We had chili and a salad, and while we ate we studied the elaborate wall mural. There was a kind of Christ figure or an Elijah, some prophet, leading a group of people. Written over the mural was the story and philosophical declaration of the flower children of the ’60s, and about their disillusionment with our vain earthly pursuit of peace. There was some more stuff about Timothy Leary, which is to be expected, but there was a distinctly Christian-ish bent. We began to feel slightly disquieted; usually the organic movement and the flower children are maligned by the religious as fanciful hippies, dedicated liberals who embrace lives of promiscuity. This oil/water mixture shouldn’t be allowed, I thought. And what’s this? Scripture on the check…I started reading the pamphlet they gave us upon walking in, skipping past the friendly, familiar hippy declarations at the beginning and getting to the part about some version of Christ and some leader we all should follow. Still, it was decent food and it’s tough to feel alarmed by those who feed you. To me, people take on a definite maternal quality as soon as they hand me a plate, which is as a proffered breast to my trusting, infantile eyes. And they were all so nice.
Each step on the varnished staircase was inscribed with the name of a tribe of Israel, written in transliterated Hebrew or Aramaic or something. “Maybe this is some kind of Jewish place,” I conjectured aloud to Elizabeth. A woman at the counter smiled.
Back in the car we did our research. It turns out The Yellow Deli People, or The Twelve Tribes, is a fundamentalist religious group with arcane practices and rigid, draconian rules—and a great deli. They also proselytize and compel each of their converts to give up their possessions to the community, including their children, who are raised communally and according to their strict religious practices. In other words, a cult!

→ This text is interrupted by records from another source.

/-! ## ALU (Table 14.4) -/

/-- The ALU step of a word: the thread's new registers and outbox, or none for a full outbox (R419). LDC of a context beyond the store, or of a
block that cannot be mended (R246), has no stated value. (DESIGN CHOICE, log entry 61) -/
def Dev.aluStep (d : Dev) (s t : Nat) (u : UWord) (ctx : SramBits) : Bool × Dev :=
  let x := d.thread s t
  let a := x.reg u.srcA
  let b := if u.imm then BitVec.ofNat 32 u.immed else x.reg u.srcB
  if u.alu = 0 ∨ 14 ≤ u.alu then (true, d)
  else if u.alu = 10 then
    if seqContexts s ≤ a.toNat then
      let (k, d) := d.drawNat
      (true, d.setThread s t (x.setReg d.now u.dst (BitVec.ofNat 32 k)))
    else
      let d := d.sram .seq s (sramRead ctx)
      match sramRead ctx with
      | .uncorrectable _ _ =>
        let (k, d) := d.drawNat
        (true, d.setThread s t (x.setReg d.now u.dst (BitVec.ofNat 32 k)))
      | _ => (true, d.setThread s t (x.setReg d.now u.dst (d.ctxWord s a.toNat (u.immed % 32))))
  else if u.alu = 11 then
    if 16 ≤ x.writes.length then (false, d)
    else (true, d.setThread s t { x with writes := x.writes ++ [(a.toNat, u.immed % 32, x.reg u.srcB)] })
  else
    let (w, z, n, c) := aluOp u.alu a b x
    let x := { x with z := z, n := n, c := c }
    (true, d.setThread s t (if u.alu = 9 then x else x.setReg d.now u.dst w))

/-! ## Tokens (R16, R421, R422) -/

/-- The registers from i on, the payload of a token. (DESIGN CHOICE, log entry 62) -/
def ThreadS.payload (x : ThreadS) (i : Nat) : List Word := (List.range (32 - i)).map fun k => x.reg (i + k)

/-- The pool that an IOQ number of sequencer s names. (DESIGN CHOICE, log entry 62) -/
def ioqOf (s ioq : Nat) : Blk × Nat := (allBlks.getD (Config.ioqPool s ioq).1 .fab, (Config.ioqPool s ioq).2)

/-- The credit of a token is held: of its queue, or of FAB's pool 0 for a control-space access (R16, R551). -/
def Dev.tokGoes (d : Dev) (s : Nat) (k : OutTok) : Bool :=
  match k with
  | .csr _ _ => d.canSend .fab 0
  | .send q _ => d.canSend (ioqOf s q).1 (ioqOf s q).2

/-- A token leaves: it takes a credit of its queue; a control-space write acts, and its credit comes back. -/
def Dev.leave (d : Dev) (s : Nat) (k : OutTok) : Dev :=
  match k with
  | .csr a v => (d.controlWrite a v s).1
  | .send q ws =>
    (d.sendTo (ioqOf s q).1 (ioqOf s q).2 (ws.flatMap fun w => leBytes 4 w.toNat)).modSeq fun x => { x with sent := x.sent ++ [(s, k)] }

/-- The tokens of an outbox leave in order, each with its credit; the first whose credit is not held waits, with those behind it (R422). -/
def Dev.leaveAll (d : Dev) (s : Nat) : List OutTok → List OutTok × Dev
  | [] => ([], d)
  | k :: r => if d.tokGoes s k then (d.leave s k).leaveAll s r else (k :: r, d)

/-! ## IO (Table 14.3) -/

/-- The IO of a word has the credit that it needs: SENDQ, that of its queue; CSR_RD, one of FAB's pool 0 (R16, R551). -/
def Dev.ioReady (d : Dev) (s : Nat) (u : UWord) : Bool :=
  if u.io = 1 then d.tokGoes s (.send u.ioq []) else if u.io = 4 then d.canSend .fab 0 else true

/-- The IO step of a word: the device after it, or the microcode fault that it is (Table 14.12's code). -/
def Dev.ioStep (d : Dev) (s t : Nat) (u : UWord) : Option Nat × Dev :=
  let x := d.thread s t
  let add (k : OutTok) : Option Nat × Dev := if 8 ≤ x.toks.length then (some 0, d) else (none, d.setThread s t { x with toks := x.toks ++ [k] })
  match u.io with
  | 1 => (none, d.leave s (.send u.ioq (x.payload u.ioreg)))
  | 2 => add (.send u.ioq (x.payload u.ioreg))
  | 3 => match x.resp with
    | [] => (some 2, d)
    | ws :: r => (none, d.setThread s t (({ x with resp := r }).setRegs d.now u.ioreg ws))
  | 4 =>
    let (v, _, d) := d.access (x.reg u.srcA).toNat
    (none, d.setThread s t (x.setReg d.now u.ioreg (BitVec.ofNat 32 v)))
  | 5 => add (.csr (x.reg u.srcA).toNat (x.reg u.srcB).toNat)
  | 6 =>
    if x.locked then (some 3, d)
    else (none, d.askLock s t (if u.immed.testBit 31 then .mutex (u.immed % 8) else .ctx (x.reg u.srcA).toNat))
  | _ => (none, d)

“Oh my god we ate at a cult!” screamed Elizabeth, and we made the usual jokes about suicide kool-aid and sexual initiation rites, tantalizing to our overactive, alarmist imaginations. She read an article about a former Yellow Deli member who escaped, and we loved the creepiness and the chills down our spines. You might too? For a good time, eat at the Yellow Deli in Chattanooga! The food is good, don’t drink the kool-aid, skip the pamphlets, enjoy the feeling of being stared at.